*** EXERCISE DATA ***
-- ==== Sys2Proof/Certificates/Slice0/Obligations.lean ====
section
/-!
DEFINITION. The statements for the provers. A statement about a command says when it completes and what the next state
holds; s.ready t i says that thread t issues i and that no fetch or decode check stops it; s.acting t i is the state in which an
instruction acts: its thread out of WAIT, its cluster out of SLEEP (R98, R445), the instruction routed (R138).
-/
section
open Sys2Proof Sys2Proof.Machine


/-- A step takes the command at the front of the queue and runs it on the state with the queue's rest. -/
def Obligations.StepRunsFrontCommand : Prop := ∀ (c : Instr) (rest : List Instr) (s : State),
  step { s with pending := c :: rest } = exec c { s with pending := rest }

/-- Retirement changes only its thread's pc, delay slot, REP count and counters (R52, R59): the next address is the one after
the instruction, or the branch target in a delay slot. -/
def Obligations.RetirementFrame : Prop := ∀ (s : State) (t : Tid),
  (s.retire t).beside = s.beside ∧ (∀ k, k ≠ t.val → (s.retire t).thrN k = s.thrN k)
    ∧ (∀ a, (s.retire t).rdw a = s.rdw a)
    ∧ ((s.retire t).thr t).pc = (match (s.thr t).slot with | some a => a | none => (s.thr t).pc + 4)
    ∧ ((s.retire t).thr t).slot = none ∧ ((s.retire t).thr t).run = (s.thr t).run
    ∧ ((s.retire t).thr t).beside = (s.thr t).beside
    ∧ (∀ r, ((s.retire t).thr t).gr r = (s.thr t).gr r) ∧ (∀ r, ((s.retire t).thr t).fr r = (s.thr t).fr r)
    ∧ ∀ n, isPmc n = false → ((s.retire t).thr t).c n = (s.thr t).c n

/-- R80, the immediate forms: each writes g[d] with the value of the table and does nothing else. -/
def Obligations.ImmediateForms : Prop := ∀ (s : State) (t : Tid) (d a : Rn) (imm : BitVec 16) (sh : BitVec 6),
  let A := s.g t a
  let S : Word := imm.signExtend 64
  let Z : Word := imm.zeroExtend 64
  ∀ p ∈ [(Instr.addi t d a imm, A + S), (.andi t d a imm, A &&& Z), (.ori t d a imm, A ||| Z), (.xori t d a imm, A ^^^ Z),
      (.slti t d a imm, if A.toInt < S.toInt then 1 else 0), (.sltui t d a imm, if A.toNat < S.toNat then 1 else 0),
      (.lui t d imm, S * 65536), (.shori t d imm, s.g t d * 65536 ||| Z), (.addpc t d imm, (s.thr t).pc + S * 4),
      (.slli t d a sh, A <<< sh.toNat), (.srli t d a sh, A >>> sh.toNat), (.srai t d a sh, A.sshiftRight sh.toNat),
      (.rori t d a sh, A >>> sh.toNat ||| A <<< ((64 - sh.toNat) % 64))],
    s.ready t p.1 = true → answers (exec p.1 s) fun u => s.wroteG u t d p.2

/-- R81, the register forms: each writes g[d] with the value of the table and does nothing else. -/
def Obligations.RegisterForms : Prop := ∀ (s : State) (t : Tid) (d a b : Rn),
  let A := s.g t a
  let B := s.g t b
  let n := B.toNat % 64
  ∀ p ∈ [(Instr.add t d a b, A + B), (.sub t d a b, A - B), (.and t d a b, A &&& B), (.or t d a b, A ||| B),
      (.xor t d a b, A ^^^ B), (.andn t d a b, A &&& ~~~B), (.orn t d a b, A ||| ~~~B),
      (.slt t d a b, if A.toInt < B.toInt then 1 else 0), (.sltu t d a b, if A.toNat < B.toNat then 1 else 0),
      (.min t d a b, BitVec.ofInt 64 (min A.toInt B.toInt)), (.max t d a b, BitVec.ofInt 64 (max A.toInt B.toInt)),
      (.minu t d a b, BitVec.ofNat 64 (min A.toNat B.toNat)), (.maxu t d a b, BitVec.ofNat 64 (max A.toNat B.toNat)),
      (.sll t d a b, A <<< n), (.srl t d a b, A >>> n), (.sra t d a b, A.sshiftRight n),
      (.ror t d a b, A >>> n ||| A <<< ((64 - n) % 64)), (.mul t d a b, BitVec.ofNat 64 (A.toNat * B.toNat)),
      (.mulh t d a b, BitVec.ofInt 64 (A.toInt * B.toInt / 2 ^ 64)),
      (.mulhu t d a b, BitVec.ofNat 64 (A.toNat * B.toNat / 2 ^ 64)),
      (.sextb t d a, (A.setWidth 8).signExtend 64), (.sexth t d a, (A.setWidth 16).signExtend 64),
      (.sextw t d a, (A.setWidth 32).signExtend 64), (.zextw t d a, BitVec.ofNat 64 (A.toNat % 2 ^ 32))],
    s.ready t p.1 = true → answers (exec p.1 s) fun u => s.wroteG u t d p.2

/-- R81, the counting forms and BSWAP: CLZ and CTZ count the zero bits before the first one bit from the top or the bottom, POPC
the one bits, and BSWAP reverses the eight bytes. -/
def Obligations.BitForms : Prop := ∀ (s : State) (t : Tid) (d a : Rn),
  let A := s.g t a
  (s.ready t (.clz t d a) = true → ∃ n, n ≤ 64 ∧ (∀ i, i < n → A.getLsbD (63 - i) = false) ∧ (n < 64 → A.getLsbD (63 - n) = true)
      ∧ answers (exec (.clz t d a) s) fun u => s.wroteG u t d (BitVec.ofNat 64 n))
  ∧ (s.ready t (.ctz t d a) = true → ∃ n, n ≤ 64 ∧ (∀ i, i < n → A.getLsbD i = false) ∧ (n < 64 → A.getLsbD n = true)
      ∧ answers (exec (.ctz t d a) s) fun u => s.wroteG u t d (BitVec.ofNat 64 n))
  ∧ (s.ready t (.popc t d a) = true → answers (exec (.popc t d a) s) fun u =>
      s.wroteG u t d (BitVec.ofNat 64 ((List.range 64).filter fun i => A.getLsbD i).length))
  ∧ (s.ready t (.bswap t d a) = true → ∃ v : Word, (∀ i, i < 8 → v.toNat / 2 ^ (8 * i) % 256 = A.toNat / 2 ^ (8 * (7 - i)) % 256)
      ∧ answers (exec (.bswap t d a) s) fun u => s.wroteG u t d v)

/-- R82: division raises nothing; by zero, quotients are all ones and remainders the dividend; the most negative number by -1
gives itself and 0; else the quotient is rounded toward zero and the remainder has the dividend's sign. -/
def Obligations.Division : Prop := ∀ (s : State) (t : Tid) (d a b : Rn),
  let A := s.g t a
  let B := s.g t b
  let corner := A.toInt = -2 ^ 63 ∧ B.toInt = -1
  ∀ p ∈ [(Instr.div t d a b, if B = 0 then 0xFFFFFFFFFFFFFFFF#64 else if corner then A else BitVec.ofInt 64 (A.toInt.tdiv B.toInt)),
      (.divu t d a b, if B = 0 then 0xFFFFFFFFFFFFFFFF#64 else BitVec.ofNat 64 (A.toNat / B.toNat)),
      (.rem t d a b, if B = 0 then A else if corner then 0 else BitVec.ofInt 64 (A.toInt.tmod B.toInt)),
      (.remu t d a b, if B = 0 then A else BitVec.ofNat 64 (A.toNat % B.toNat))],
    s.ready t p.1 = true → answers (exec p.1 s) fun u => s.wroteG u t d p.2

/-- R83 to R85, the forms that set no flag: FNEG inverts and FABS clears the sign of the format, FMOV copies, FMVG and FMVF move the
bits, zero-extended for binary32, and FCLASS gives exactly one class bit. -/
def Obligations.FloatMoves : Prop := ∀ (s : State) (t : Tid) (w : Bool) (d a : Rn),
  let A := s.f t a
  let X : Word := if w then BitVec.ofNat 64 (A.toNat % 2 ^ 32) else A
  let sign : Word := if w then 0x80000000 else 0x8000000000000000
  (∀ p ∈ [(Instr.fneg t w d a, X ^^^ sign), (.fabs t w d a, X &&& ~~~sign), (.fmov t w d a, X),
      (.fmvf t w d a, if w then BitVec.ofNat 64 ((s.g t a).toNat % 2 ^ 32) else s.g t a)],
    s.ready t p.1 = true → answers (exec p.1 s) fun u => s.wroteF u t d p.2)
  ∧ (s.ready t (.fmvg t w d a) = true → answers (exec (.fmvg t w d a) s) fun u => s.wroteG u t d X)
  ∧ (s.ready t (.fclass t w d a) = true → ∃ k, k < 10 ∧ answers (exec (.fclass t w d a) s) fun u => s.wroteG u t d (1 <<< k))
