-- ==== Sys2Proof/Laws/State.lean ====
section
/-!
SUPPORT. What each named update of State does to each of its fields: one lemma per field per update.
-/
namespace Sys2Proof.Machine

variable (s : State)
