-- ==== Sys2Proof/Laws/Memory.lean ====
section
/-!
SUPPORT. What the memory operations do: one line read at home, and (below) that every write of memory keeps its canonical form.
-/
namespace Sys2Proof.Machine

/-- Bytes of one line read at home. -/
theorem homeReads_one (s : State) (g f pa n ks : Nat) (h0 : n ≠ 0) (h : n ≤ 64 - pa % 64) :
    (s.homeReads g (f + 1) pa n ks).1 = (s.homeRead g pa n ks).1 := by
  have hz : ∀ (u : State) (f a : Nat), (u.homeReads g f a 0 ks).1 = [] := by intro u f a; cases f <;> rfl
  have hm : Nat.min n (64 - pa % 64) = n := Nat.min_eq_left h
  simp only [State.homeReads, if_neg h0, hm, Nat.sub_self, hz, List.append_nil]

/-- The value of a line at home where no write waits there. -/
theorem homeVal_idle (s : State) (line ks : Nat) (h : (s.line line).queue = []) : s.homeVal line ks = s.coherent line ks := by
  simp only [State.homeVal, h, List.foldl_nil]

/-- Bytes read at home, by an agent whose ADVANCE is not due, from a line that caches hold under the same key. -/
theorem homeRead_data (s : State) (g pa n ks : Nat) (d : LineData) (h0 : s.promote (viewAgent g) = s) (h1 : s.lsOf pa = none)
    (h2 : s.cacheable pa = true) (h3 : s.homedHere pa = true) (hq : (s.line (pa / 64)).queue = [])
    (h4 : (s.line (pa / 64)).data = some d) (h5 : s.keyOf (s.line (pa / 64)).kslot = s.keyOf ks) :
    (s.homeRead g pa n ks).1 = lineGet d (pa % 64) n := by
  have hv : (s.coherent (pa / 64) ks).data = d := by simp only [State.coherent, h4, h5, if_true]
  unfold State.homeRead
  dsimp only
  rw [h0, h1, h2, h3, homeVal_idle s _ ks hq]
  simp only [Bool.and_self, if_true, hv]

/-! Every write of memory keeps its canonical form. -/

theorem foldl_keeps {α β : Type} (P : β → Prop) (f : β → α → β) (hf : ∀ b a, P b → P (f b a)) (l : List α) (b : β) (h : P b) :
    P (l.foldl f b) := by
  induction l generalizing b with
  | nil => exact h
  | cons a l ih => exact ih _ (hf b a h)

/-- Storing bytes in a device. -/
theorem Mem.devPut_wf (m : Mem) (a : Nat) (bs : List Byte) (h : SMap.memWf devFill m.dev = true) :
    SMap.memWf devFill (m.devPut a bs).dev = true ∧ (m.devPut a bs).ls = m.ls := by
  induction bs generalizing m a with
  | nil => exact ⟨h, rfl⟩
  | cons b bs ih => exact ih _ (a + 1) (SMap.memWf_setByte devFill m.dev a b h)

/-- The masked bytes of a line written to a device. -/
theorem Mem.devWrite_wf (m : Mem) (a : Nat) (mask : BitVec 64) (d : LineData) (h : SMap.memWf devFill m.dev = true) :
    SMap.memWf devFill (m.devWrite a mask d).dev = true ∧ (m.devWrite a mask d).ls = m.ls := by
  refine foldl_keeps (fun x : Mem => SMap.memWf devFill x.dev = true ∧ x.ls = m.ls) _ ?_ _ m ⟨h, rfl⟩
  intro x i hx
  split_ifs
  · exact ⟨(Mem.devPut_wf x _ _ hx.1).1, (Mem.devPut_wf x _ _ hx.1).2.trans hx.2⟩
  · exact hx

@[simp] theorem Mem.setDevPois_dev (m : Mem) (a : Nat) (p : Bool) : (m.setDevPois a p).dev = m.dev := rfl
@[simp] theorem Mem.setDevPois_ls (m : Mem) (a : Nat) (p : Bool) : (m.setDevPois a p).ls = m.ls := rfl

/-- The completion of a write at a device. -/
theorem Mem.devComplete_wf (m : Mem) (a : Nat) (e : WqEnt) (h : SMap.memWf devFill m.dev = true) :
    SMap.memWf devFill (m.devComplete a e).dev = true ∧ (m.devComplete a e).ls = m.ls := by
  have hw := Mem.devWrite_wf m a e.mask e.data h
  simp only [Mem.devComplete]
  split_ifs <;> simpa using hw

/-- The completion of a write in a state. -/
theorem State.memOk_devComplete (s : State) (a : Nat) (e : WqEnt) (h : s.memOk) : ({ s with mem := s.mem.devComplete a e } : State).memOk := by
  have hw := Mem.devComplete_wf s.mem a e h.1
  exact ⟨hw.1, by simpa only [hw.2] using h.2⟩

/-- A write of a local store. -/
theorem State.memOk_lsWrite (s : State) (d ofs : Nat) (bs : List Byte) (f : Option Nat) (h : s.memOk) : (s.lsWrite d ofs bs f).memOk := by
  simp only [State.lsWrite]
  split_ifs
  · refine foldl_keeps (fun x : Mem => SMap.memWf 0 x.dev = true ∧ SMap.sorted x.ls = true) _ ?_ _ s.mem h
    intro x i hx
    exact ⟨hx.1, SMap.sortedFrom_put x.ls 0 _ _ (Nat.zero_le _) hx.2⟩
  · exact h

/-- The loss of volatile memory. -/
theorem State.memOk_loseVolatile (s : State) (h : s.memOk) : s.loseVolatile.memOk :=
  ⟨SMap.memWf_keep 0 (fun a _ => s.inPersistent a) s.mem.dev h.1, rfl⟩

/-- A die's local store after its reset. -/
theorem State.memOk_keepLs (s : State) (p : Nat → Byte → Bool) (lp : List Nat) (h : s.memOk) :
    ({ s with mem := { s.mem with ls := SMap.keep p s.mem.ls, lsPoison := lp } } : State).memOk :=
  ⟨h.1, SMap.sortedFrom_keep p s.mem.ls 0 h.2⟩

/-- A change of anything but memory. -/
theorem State.memOk_congr (s u : State) (h : s.memOk) (hd : u.mem.dev = s.mem.dev) (hl : u.mem.ls = s.mem.ls) : u.memOk := by
  unfold State.memOk at *; rw [hd, hl]; exact h

end Sys2Proof.Machine
end

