-- ==== Sys2Proof/Laws/PerInstr.lean ====
section
/-!
SUPPORT. A statement about every command as syntax, one lemma per constructor: a well-formed command names only lines of the
52-bit physical space (R9).
-/
namespace Sys2Proof.Laws

/-- Every line that a well-formed command names lies in the physical space. -/
def Wf.Statement (i : Instr) : Prop := i.wf = true → ∀ l ∈ i.lines, l < 2 ^ 46

theorem wf_lines (i : Instr) : Wf.Statement i := by
  intro h l hl
  simp only [Instr.wf, Bool.and_eq_true, List.all_eq_true, decide_eq_true_eq] at h
  exact h.1.1.1 l hl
*** End of EXERCISE DATA ***
#### PROBLEM TO WORK ON:
Where a line above contains the word "says", copy that line.

#### OUTPUT BELOW:
DEFINITION. The statements for the provers. A statement about a command says when it completes and what the next state
holds; s.ready t i says that thread t issues i and that no fetch or decode check stops it; s.acting t i is the state in which an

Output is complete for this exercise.